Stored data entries
★ ★ ★

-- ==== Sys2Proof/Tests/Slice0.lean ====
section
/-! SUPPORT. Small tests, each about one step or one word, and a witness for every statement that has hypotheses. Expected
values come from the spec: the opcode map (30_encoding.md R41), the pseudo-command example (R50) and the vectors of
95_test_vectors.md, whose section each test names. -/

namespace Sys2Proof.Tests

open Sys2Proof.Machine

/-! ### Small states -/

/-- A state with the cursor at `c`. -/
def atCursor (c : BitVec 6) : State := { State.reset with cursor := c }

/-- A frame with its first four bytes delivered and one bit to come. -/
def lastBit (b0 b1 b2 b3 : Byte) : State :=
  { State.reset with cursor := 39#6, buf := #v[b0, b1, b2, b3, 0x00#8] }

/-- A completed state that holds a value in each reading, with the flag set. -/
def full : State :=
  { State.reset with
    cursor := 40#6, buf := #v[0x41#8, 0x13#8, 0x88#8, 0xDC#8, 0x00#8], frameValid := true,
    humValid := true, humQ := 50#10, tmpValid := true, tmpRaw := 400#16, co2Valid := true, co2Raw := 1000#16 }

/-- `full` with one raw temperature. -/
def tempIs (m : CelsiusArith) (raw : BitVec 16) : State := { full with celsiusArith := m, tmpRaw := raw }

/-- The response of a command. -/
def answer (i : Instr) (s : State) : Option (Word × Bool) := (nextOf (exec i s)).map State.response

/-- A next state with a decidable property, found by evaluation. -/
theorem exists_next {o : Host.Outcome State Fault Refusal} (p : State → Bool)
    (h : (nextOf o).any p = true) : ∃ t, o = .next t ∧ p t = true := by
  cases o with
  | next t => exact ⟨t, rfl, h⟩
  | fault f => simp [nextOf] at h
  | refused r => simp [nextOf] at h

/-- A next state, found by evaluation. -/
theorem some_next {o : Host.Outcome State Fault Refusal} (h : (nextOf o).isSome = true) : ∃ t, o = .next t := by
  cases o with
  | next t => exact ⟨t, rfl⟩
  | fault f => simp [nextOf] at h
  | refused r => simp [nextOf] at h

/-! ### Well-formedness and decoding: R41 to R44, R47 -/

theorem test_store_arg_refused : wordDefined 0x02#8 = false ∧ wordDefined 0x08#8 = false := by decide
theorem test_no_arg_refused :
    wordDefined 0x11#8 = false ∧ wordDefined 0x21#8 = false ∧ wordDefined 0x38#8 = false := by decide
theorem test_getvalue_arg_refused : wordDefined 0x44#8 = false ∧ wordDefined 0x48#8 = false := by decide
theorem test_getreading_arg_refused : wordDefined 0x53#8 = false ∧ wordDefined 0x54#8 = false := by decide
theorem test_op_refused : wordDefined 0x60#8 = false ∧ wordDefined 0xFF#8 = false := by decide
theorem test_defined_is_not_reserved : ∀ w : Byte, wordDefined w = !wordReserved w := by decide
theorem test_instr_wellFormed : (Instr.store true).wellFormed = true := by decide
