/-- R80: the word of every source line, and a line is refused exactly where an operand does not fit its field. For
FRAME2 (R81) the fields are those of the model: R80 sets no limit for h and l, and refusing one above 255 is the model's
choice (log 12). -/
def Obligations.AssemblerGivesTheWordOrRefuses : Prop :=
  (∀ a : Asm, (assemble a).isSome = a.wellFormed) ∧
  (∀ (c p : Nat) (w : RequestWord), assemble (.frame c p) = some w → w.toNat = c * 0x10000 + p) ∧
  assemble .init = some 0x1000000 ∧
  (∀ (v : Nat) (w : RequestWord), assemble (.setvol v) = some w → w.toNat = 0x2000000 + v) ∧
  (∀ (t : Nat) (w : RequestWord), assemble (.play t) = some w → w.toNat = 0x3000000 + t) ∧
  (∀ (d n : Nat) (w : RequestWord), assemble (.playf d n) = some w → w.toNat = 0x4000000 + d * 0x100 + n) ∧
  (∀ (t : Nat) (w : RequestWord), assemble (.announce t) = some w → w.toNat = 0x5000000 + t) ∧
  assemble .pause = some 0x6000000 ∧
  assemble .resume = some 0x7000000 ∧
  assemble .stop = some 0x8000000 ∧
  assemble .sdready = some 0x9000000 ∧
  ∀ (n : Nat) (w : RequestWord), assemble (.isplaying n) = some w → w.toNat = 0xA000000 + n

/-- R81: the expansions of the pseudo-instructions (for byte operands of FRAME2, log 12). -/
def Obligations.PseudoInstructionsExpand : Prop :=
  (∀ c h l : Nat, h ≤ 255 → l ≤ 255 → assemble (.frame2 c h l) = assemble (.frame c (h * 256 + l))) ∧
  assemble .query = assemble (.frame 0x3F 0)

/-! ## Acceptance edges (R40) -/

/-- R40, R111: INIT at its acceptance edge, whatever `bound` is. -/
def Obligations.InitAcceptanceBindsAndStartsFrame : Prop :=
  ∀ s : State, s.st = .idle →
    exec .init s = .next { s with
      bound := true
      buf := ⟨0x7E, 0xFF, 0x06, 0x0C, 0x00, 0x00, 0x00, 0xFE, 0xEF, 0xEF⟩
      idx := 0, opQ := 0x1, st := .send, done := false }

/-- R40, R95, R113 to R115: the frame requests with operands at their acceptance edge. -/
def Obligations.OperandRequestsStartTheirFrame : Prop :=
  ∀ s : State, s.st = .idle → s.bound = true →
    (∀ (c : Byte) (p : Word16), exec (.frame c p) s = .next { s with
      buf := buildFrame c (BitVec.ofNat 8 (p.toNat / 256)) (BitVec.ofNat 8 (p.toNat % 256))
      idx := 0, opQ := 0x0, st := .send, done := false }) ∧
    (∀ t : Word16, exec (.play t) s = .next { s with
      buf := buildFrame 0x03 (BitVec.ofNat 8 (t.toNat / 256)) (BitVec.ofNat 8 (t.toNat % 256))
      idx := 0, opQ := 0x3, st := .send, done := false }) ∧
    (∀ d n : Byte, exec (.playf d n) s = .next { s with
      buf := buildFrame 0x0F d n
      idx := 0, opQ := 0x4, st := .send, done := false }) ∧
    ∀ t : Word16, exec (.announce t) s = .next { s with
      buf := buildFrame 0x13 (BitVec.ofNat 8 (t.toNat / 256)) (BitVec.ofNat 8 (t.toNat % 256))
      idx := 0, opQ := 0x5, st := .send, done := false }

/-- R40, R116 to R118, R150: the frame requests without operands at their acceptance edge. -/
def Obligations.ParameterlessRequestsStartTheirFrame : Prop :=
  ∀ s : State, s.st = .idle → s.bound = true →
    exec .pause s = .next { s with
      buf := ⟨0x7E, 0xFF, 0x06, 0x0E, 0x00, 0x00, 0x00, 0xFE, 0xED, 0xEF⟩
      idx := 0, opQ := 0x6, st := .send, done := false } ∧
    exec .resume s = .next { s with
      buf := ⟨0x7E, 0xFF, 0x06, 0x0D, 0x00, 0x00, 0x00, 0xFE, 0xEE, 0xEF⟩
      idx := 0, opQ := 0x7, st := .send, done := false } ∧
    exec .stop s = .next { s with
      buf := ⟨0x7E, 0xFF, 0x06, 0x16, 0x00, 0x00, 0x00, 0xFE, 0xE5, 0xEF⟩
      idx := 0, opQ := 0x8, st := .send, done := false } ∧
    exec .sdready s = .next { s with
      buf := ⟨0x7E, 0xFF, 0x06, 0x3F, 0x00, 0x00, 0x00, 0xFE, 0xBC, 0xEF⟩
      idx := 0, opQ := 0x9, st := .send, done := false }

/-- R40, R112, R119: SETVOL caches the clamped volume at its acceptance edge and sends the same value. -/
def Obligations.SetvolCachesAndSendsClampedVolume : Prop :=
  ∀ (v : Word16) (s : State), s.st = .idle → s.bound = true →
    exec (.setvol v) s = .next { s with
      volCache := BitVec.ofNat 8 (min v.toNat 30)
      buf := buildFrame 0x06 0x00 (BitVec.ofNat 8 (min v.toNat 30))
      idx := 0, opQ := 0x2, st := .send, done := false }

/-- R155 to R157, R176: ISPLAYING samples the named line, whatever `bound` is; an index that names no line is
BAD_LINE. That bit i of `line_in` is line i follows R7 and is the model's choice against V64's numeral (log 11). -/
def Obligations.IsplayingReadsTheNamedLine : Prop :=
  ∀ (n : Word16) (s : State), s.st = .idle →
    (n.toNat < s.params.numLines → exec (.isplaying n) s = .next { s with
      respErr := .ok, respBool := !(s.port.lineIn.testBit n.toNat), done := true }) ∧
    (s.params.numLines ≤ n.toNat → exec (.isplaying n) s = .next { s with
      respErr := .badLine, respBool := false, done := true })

★ ★ ★

→ WHAT NEEDS TO BE DONE: The answer should be a bare number: the count of lines above in which the word "model" occurs.

→ ANSWER BOX: 2